EXERCISE GOAL
Only one stretch of the data below is wanted: the lines starting at the one with "txns := (s.coh.txns.filter" and ending at the one with "filter := s1.coh.filter.map (fun p =>", both included, given again exactly.

PROVIDED MATERIAL
# # # # #

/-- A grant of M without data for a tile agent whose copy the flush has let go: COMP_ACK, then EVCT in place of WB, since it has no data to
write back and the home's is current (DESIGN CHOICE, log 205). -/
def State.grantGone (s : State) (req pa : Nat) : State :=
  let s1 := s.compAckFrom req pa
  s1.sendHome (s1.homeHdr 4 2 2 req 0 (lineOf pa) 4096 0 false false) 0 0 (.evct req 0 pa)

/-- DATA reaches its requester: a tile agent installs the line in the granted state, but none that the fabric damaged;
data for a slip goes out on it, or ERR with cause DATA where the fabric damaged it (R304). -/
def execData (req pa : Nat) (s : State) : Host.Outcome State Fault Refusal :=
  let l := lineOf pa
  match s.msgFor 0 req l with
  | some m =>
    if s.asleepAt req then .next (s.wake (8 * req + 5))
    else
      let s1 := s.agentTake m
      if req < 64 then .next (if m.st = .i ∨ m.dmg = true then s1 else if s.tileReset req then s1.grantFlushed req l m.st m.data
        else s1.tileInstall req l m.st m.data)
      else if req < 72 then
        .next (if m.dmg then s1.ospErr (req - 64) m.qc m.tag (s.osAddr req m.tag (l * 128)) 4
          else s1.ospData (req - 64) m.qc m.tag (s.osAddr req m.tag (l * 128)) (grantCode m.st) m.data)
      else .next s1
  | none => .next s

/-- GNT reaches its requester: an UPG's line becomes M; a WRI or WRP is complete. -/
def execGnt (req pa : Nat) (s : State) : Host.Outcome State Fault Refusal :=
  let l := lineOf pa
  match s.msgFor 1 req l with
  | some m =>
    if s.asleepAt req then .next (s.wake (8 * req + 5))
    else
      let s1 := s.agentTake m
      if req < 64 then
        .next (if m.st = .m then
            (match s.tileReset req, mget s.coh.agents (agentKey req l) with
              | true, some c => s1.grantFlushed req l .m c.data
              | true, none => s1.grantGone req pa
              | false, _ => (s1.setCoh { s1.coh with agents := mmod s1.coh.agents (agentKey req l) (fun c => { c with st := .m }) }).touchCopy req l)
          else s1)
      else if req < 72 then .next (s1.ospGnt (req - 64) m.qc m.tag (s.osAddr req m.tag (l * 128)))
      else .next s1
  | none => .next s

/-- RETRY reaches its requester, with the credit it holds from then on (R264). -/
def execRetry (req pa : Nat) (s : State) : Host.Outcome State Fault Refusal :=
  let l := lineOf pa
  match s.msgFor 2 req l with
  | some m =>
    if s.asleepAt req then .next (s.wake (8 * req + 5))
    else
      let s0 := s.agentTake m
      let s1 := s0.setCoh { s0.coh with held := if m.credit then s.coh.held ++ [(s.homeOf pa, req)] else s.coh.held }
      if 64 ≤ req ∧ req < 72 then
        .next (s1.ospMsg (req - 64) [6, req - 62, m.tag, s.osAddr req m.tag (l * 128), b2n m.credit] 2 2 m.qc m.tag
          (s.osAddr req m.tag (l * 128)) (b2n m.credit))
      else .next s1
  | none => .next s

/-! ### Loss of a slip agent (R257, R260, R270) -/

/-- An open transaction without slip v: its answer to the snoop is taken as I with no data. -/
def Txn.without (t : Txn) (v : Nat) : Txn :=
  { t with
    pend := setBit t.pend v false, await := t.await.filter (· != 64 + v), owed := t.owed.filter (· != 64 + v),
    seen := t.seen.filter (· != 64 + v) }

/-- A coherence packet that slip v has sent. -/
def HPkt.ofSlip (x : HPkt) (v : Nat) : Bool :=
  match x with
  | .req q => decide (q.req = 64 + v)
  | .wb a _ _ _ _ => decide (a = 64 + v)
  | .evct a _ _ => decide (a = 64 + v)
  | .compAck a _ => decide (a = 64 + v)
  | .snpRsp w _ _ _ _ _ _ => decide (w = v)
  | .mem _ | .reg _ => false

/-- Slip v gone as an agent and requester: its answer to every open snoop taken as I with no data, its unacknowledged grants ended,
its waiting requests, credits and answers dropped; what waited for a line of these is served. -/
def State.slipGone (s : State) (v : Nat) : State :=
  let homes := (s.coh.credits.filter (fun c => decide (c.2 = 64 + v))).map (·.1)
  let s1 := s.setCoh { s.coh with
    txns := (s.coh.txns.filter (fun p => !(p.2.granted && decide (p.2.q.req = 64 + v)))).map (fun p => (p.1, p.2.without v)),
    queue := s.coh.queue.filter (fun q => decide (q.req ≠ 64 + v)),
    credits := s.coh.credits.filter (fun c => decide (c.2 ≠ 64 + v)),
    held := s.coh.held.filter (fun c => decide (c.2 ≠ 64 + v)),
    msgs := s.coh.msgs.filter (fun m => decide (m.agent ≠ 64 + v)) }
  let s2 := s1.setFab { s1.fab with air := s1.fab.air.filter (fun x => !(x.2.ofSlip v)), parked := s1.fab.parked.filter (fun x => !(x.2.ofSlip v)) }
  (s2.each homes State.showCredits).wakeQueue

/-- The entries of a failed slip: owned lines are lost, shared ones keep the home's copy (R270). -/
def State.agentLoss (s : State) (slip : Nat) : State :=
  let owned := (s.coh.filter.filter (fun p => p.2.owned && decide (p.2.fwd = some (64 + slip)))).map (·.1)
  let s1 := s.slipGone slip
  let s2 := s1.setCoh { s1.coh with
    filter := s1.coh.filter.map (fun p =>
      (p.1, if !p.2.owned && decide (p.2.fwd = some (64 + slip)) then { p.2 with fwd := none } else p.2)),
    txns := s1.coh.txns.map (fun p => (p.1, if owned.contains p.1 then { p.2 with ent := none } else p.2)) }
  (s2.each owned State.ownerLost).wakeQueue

# # # # #

TASK RESPONSE
    txns := (s.coh.txns.filter (fun p => !(p.2.granted && decide (p.2.q.req = 64 + v)))).map (fun p => (p.1, p.2.without v)),
    queue := s.coh.queue.filter (fun q => decide (q.req ≠ 64 + v)),
    credits := s.coh.credits.filter (fun c => decide (c.2 ≠ 64 + v)),
    held := s.coh.held.filter (fun c => decide (c.2 ≠ 64 + v)),
    msgs := s.coh.msgs.filter (fun m => decide (m.agent ≠ 64 + v)) }
  let s2 := s1.setFab { s1.fab with air := s1.fab.air.filter (fun x => !(x.2.ofSlip v)), parked := s1.fab.parked.filter (fun x => !(x.2.ofSlip v)) }
  (s2.each homes State.showCredits).wakeQueue

/-- The entries of a failed slip: owned lines are lost, shared ones keep the home's copy (R270). -/
def State.agentLoss (s : State) (slip : Nat) : State :=
  let owned := (s.coh.filter.filter (fun p => p.2.owned && decide (p.2.fwd = some (64 + slip)))).map (·.1)
  let s1 := s.slipGone slip
  let s2 := s1.setCoh { s1.coh with
    filter := s1.coh.filter.map (fun p =>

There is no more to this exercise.